# Disabled US citizen with Irish Spouse - moving back to USA



## grace0119 (Mar 10, 2013)

Hi everyone, 

I'm new here and have been looking around but haven't yet seen a post that answers my question. 

I'm disabled and a USC. My husband is an Irish citizen. He and I have been married nearly a year, and I have been in the UK (Northern Ireland) on an EEA Family Permit since June 2012. We're planning to apply for his CR-1 very soon so we can return to the states.

My concern is this: I'm on Social Security Disability and we will be living with my Dad. He's agreed to co-sponsor my husband because my income is well below the requirement. (If you become physically disabled early into your working life you're expected to live on less than $500 a month.) I lived with my Dad until I left in June 2012, and my US bank account (which I use regularly) still lists his address as my residence. 

I know they can be sticklers about establishing domicile, but its just not feasible in my condition for me to move back to the states without my husband just to prove I have a place for us to live. Will this be a problem, as far as income and 'domicile' are concerned? 

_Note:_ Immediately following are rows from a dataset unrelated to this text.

/-- Settles O53: what the pool gives (`takeBlocks_spec`, `takeAll_spec`), the decision on the READY slot, and the end of a landing (`landCharged_only`). -/
theorem batchesLandOnThePool : Obligations.BatchesLandOnThePool := by
  unfold Obligations.BatchesLandOnThePool
  refine ⟨fun n r rest pos rpos => ?_, fun es pool blocks hblocks => ?_, fun s c x i y n limit hx is hy ready others hn hlimit => ?_,
    fun s u c x i engine land num last hx is landing others => ?_, fun s c x i y n k made final b hx hy lens sizes up room hk kind hn hone htwo hfinal hb => ?_,
    applyDeletions_eq, fun v run d e b source => ⟨fun out => ?_, fun lo hi vol live unmarked epos dpos below above hlo hhi => ?_⟩⟩
  · refine ⟨fun lt => ?_, fun eq => ?_, fun lt none => ?_, fun t more lt hrest => ⟨fun low => ?_, fun eq => ?_, fun high => ?_⟩⟩
    · simp only [takeBlocks, if_pos lt]
    · simp only [takeBlocks, if_neg (Nat.not_lt.2 eq.ge), if_pos eq]
    · subst none
      simp only [takeBlocks, if_neg (Nat.lt_asymm lt), if_neg (Nat.ne_of_gt lt)]
    · subst hrest
      simp only [takeBlocks, if_neg (Nat.lt_asymm lt), if_neg (Nat.ne_of_gt lt), if_pos (show t.len < n - r.len by omega)]
    · subst hrest
      simp only [takeBlocks, if_neg (Nat.lt_asymm lt), if_neg (Nat.ne_of_gt lt), if_neg (show ¬t.len < n - r.len by omega), if_pos (show t.len = n - r.len by omega)]
    · subst hrest
      simp only [takeBlocks, if_neg (Nat.lt_asymm lt), if_neg (Nat.ne_of_gt lt), if_neg (show ¬t.len < n - r.len by omega), if_neg (show ¬t.len = n - r.len by omega)]
  · obtain rfl : blocks = runBlocks := funext hblocks
    exact ⟨fun n => runBlocks_poolDrop n pool, fun tk takes => takeAll_spec takes, fun e rest hes => hes ▸ takeAll_cons_eq_none⟩
  · subst hx hy
    have decides := landDecision_eq (s := s) (v := (s.inCtx c).volume) (y := (s.inCtx c).slots[i])
    rw [← hn] at decides
    refine ⟨fun tk takes fits within unit t hunit ht => ?_, fun fails up room => ?_⟩
    · rw [takes, Option.bind_some, if_pos ⟨fits, hlimit ▸ within⟩] at decides
      have next := landNext_of_decided is ready others decides
      have starts : landStart c i tk s = if (s.inCtx c).slots[i].entries.isEmpty then landEnd c i t else
          match askUnit unit t with
          | some t => t
          | none => abortCtx inboundMoverFault true c t := by
        rw [ht, hunit, hn]
        rfl
      have slot : ∀ m j, ((t.setDm m).inCtx c).slots[j] = if j = i then { (s.inCtx c).slots[i] with state := .landing, taken := tk } else (s.inCtx c).slots[j] := fun m j => by
        rw [State.setDm_inCtx, ht, State.inCtx_setInCtx, if_pos rfl]
        exact getElem_slots_set ..
      refine ⟨fun some healthy => ?_, fun none => ?_⟩
      · have stays : ∀ m, landTry 2 c (t.setDm m) = t.setDm m := fun m => landTry_of_idle (.inr fun j => by
          rw [slot m j]
          by_cases here : j = i
          · rw [if_pos here]
            exact nofun
          · rw [if_neg here]
            exact (others j here).1) 2
        have cls : unit.cls = .land := by rw [hunit]
        have healthy : t.faulted unit.cls = false := by rw [cls, ht]; exact healthy
        rw [starts, if_neg (by rw [List.isEmpty_iff]; exact some)] at next
        refine ⟨fun idle waits => ?_, fun busy => ?_⟩
        · have asks := askUnit_of_granted healthy (by rw [cls]; decide) (by rw [ht]; exact idle) (by rw [ht]; exact waits)
          have dm : t.dm = s.dm := by rw [ht]; rfl
          rw [cls, dm] at asks
          rw [next, asks]
          exact stays _
        · have asks := askUnit_of_busy healthy (by rw [ht]; exact busy)
          have dm : t.dm = s.dm := by rw [ht]; rfl
          rw [dm] at asks
          rw [next, asks]
          exact stays _
      · rw [starts, if_pos (List.isEmpty_iff.2 none)] at next
        refine next.trans (landTry_landEnd (fun j ne => ?_) 2)
        have same : ((t.setDm t.dm).inCtx c).slots[j] = (s.inCtx c).slots[j] := (slot t.dm j).trans (if_neg ne)
        rw [show t.setDm t.dm = t from rfl] at same
        rw [same]
        exact (others j ne).1
    · have none : landDecision s (s.inCtx c).volume (s.inCtx c).slots[i] = none := by
        rw [decides]
        cases takes : takeAll (s.inCtx c).slots[i].entries (s.replVol (s.inCtx c).volume).pool with
        | none => rfl
        | some tk =>
          refine if_neg fun ⟨fits, within⟩ => ?_
          exact fails.elim (fun full => Nat.not_le.2 (full tk takes) fits) fun beyond => beyond (hlimit ▸ within)
      exact (landNext_of_refused is ready others none).trans (noSpace_of_room up room)
  · obtain ⟨t, ht⟩ : ∃ t, t = (moveSegment (if u.second then u.seg2 else u.seg1) s).setDm { s.dm with engine := none } := ⟨_, rfl⟩
    obtain ⟨m, moved⟩ := moveSegment_frame (if u.second then u.seg2 else u.seg1) s
    have ctx : t.inCtx c = x := by rw [ht, State.setDm_inCtx, moved, hx]; rfl
    have onLast : u.onLast = true := by
      rw [MoverUnit.onLast, Bool.or_eq_true, decide_eq_true_eq]
      exact last
    have done : u.shipDone s = true := by
      rw [MoverUnit.shipDone, Bool.or_eq_true, decide_eq_true_eq]
      exact .inl (by rw [land]; decide)
    have released : releaseEngine (moveSegment u.current s) = t := by
      have dm : (moveSegment u.current s).dm = s.dm := (congrArg State.dm moved).trans rfl
      rw [releaseEngine, dm, ht]
      rfl
    have here : x.landing = some i := by
      refine InCtx.slotThat_eq_some (decide_eq_true landing) fun j lt => decide_eq_false (others j (ne_of_lt lt)).2
    have told : tellComplete u t = landEnd c i t := by
      have complete : landComplete c t = landNext c (landEnd c i t) := by
        simp only [landComplete, ctx, is, here]
      simp only [tellComplete, land, num]
      refine complete.trans (landTry_landEnd (fun j ne => ?_) 3)
      rw [ctx]
      exact (others j ne).1
    change execUnitComplete s = _
    simp only [execUnitComplete, engine, onLast, done, true_and, if_true, released, told]
    rw [ht]
  · have records := records_eq (v := x.volume) (run := x.runId) sizes hone
      fun e g r => (htwo e g r).trans (by simp only [landedRecords, Nat.zero_add, Nat.add_zero])
    rw [← records] at hfinal
    have index : k = landingIndex x.volume := hk.trans (Nat.add_comm ..)
    obtain ⟨charged, reads, extents⟩ := landCharged_only hx hy index kind hfinal
    have charge : s.chargeOf x.volume y.blocks = n * (s.vol x.volume).defn.blockKiB := by rw [hn]; rfl
    rw [charge, ← hb] at charged
    rw [charge] at reads
    have ends := landEnd_eq c i s
    rw [extents, ← hx, ← hy] at ends
    refine ⟨fun fits => ⟨landCharged c i s, charged, reads, ?_⟩, fun full => ?_⟩
    · have lc : (landCharged c i s).lc = s.lc := by
        rw [charged.1, State.setQu_lc, (noticesOnly_raising _ _).lc, hb]
        rfl
      rw [ends, if_pos fits, landMake_eq, sendReceipt_of_room (s := (landCharged c i s).setInCtx c _) c _ .landed (by rw [State.setInCtx_lc, lc]; exact up)
        (by rw [State.setInCtx_lc, lc]; exact room), State.inCtx_setInCtx, if_pos rfl, State.setInCtx_lc, lc, ← hx, ← hy]
      rfl
    · rw [ends, if_neg (Nat.not_le.2 full)]
      refine (noSpace_of_room (s := s.setTakeMark x.volume 0) up room).trans ?_
      have ctx : (s.setTakeMark x.volume 0).inCtx c = x := hx.symm
      rw [ctx]
      rfl
  · have misses : deletionReaches v d e ≠ true := by
      rw [Ne, deletionReaches_iff source]
      rintro ⟨hv, hd, hm, lt, gt⟩
      rcases out with h | h | h | h | h
      · exact h hv
      · exact h hd
      · exact h hm
      · exact absurd gt (Nat.not_lt.2 h)
      · exact absurd lt (Nat.not_lt.2 h)
    rw [applyDeletion, List.flatMap_singleton, if_neg misses]
  · rw [applyDeletion, List.flatMap_singleton, if_pos ((deletionReaches_iff source).2 ⟨vol, live, unmarked, below, above⟩)]
    have stop : d.stop = d.first + d.len := rfl
    simp only [deletionParts, source, Option.getD_some, stop, ← hlo, ← hhi, Extent.part, Option.map_some, Nat.add_zero]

I hope all this makes sense. My mind is racing because I'm nervous, so I apologize if it all came out a bit confusing.


----------



## swisspinoy (Jun 3, 2012)

Sounds like you would be better off remaining in the UK. Why do you want to go to the US?


----------



## Bevdeforges (Nov 16, 2007)

If your father is acting as co-sponsor, can you stay with him for a few months (or more) on arrival? That's one approach (and one often used by those returning to the US with a foreign spouse).
Cheers,
Bev


----------



## grace0119 (Mar 10, 2013)

Thank you both for your replies. 

Bev, that's our plan. We'd be staying with my dad for the first 6 months or so until we get ourselves sorted out and can get our own place. There's even a full time job waiting for my husband when we get there thanks to a friend of the family. So, would that be sufficient to fulfil the domicile requirements? 

Swispinoy, we never intended on staying in the UK permanently, just until we had things in order for my husband to apply for a CR-1. 

Thanks again.


----------



## Bevdeforges (Nov 16, 2007)

Your father may need to confirm his willingness to have you stay with him, and it probably wouldn't hurt to be ready (if needed) to provide documentation of the job offer for your husband. But it ought to fly.
Cheers,
Bev


----------



## grace0119 (Mar 10, 2013)

That's great. Those shouldn't be any trouble. 

Thanks again.


----------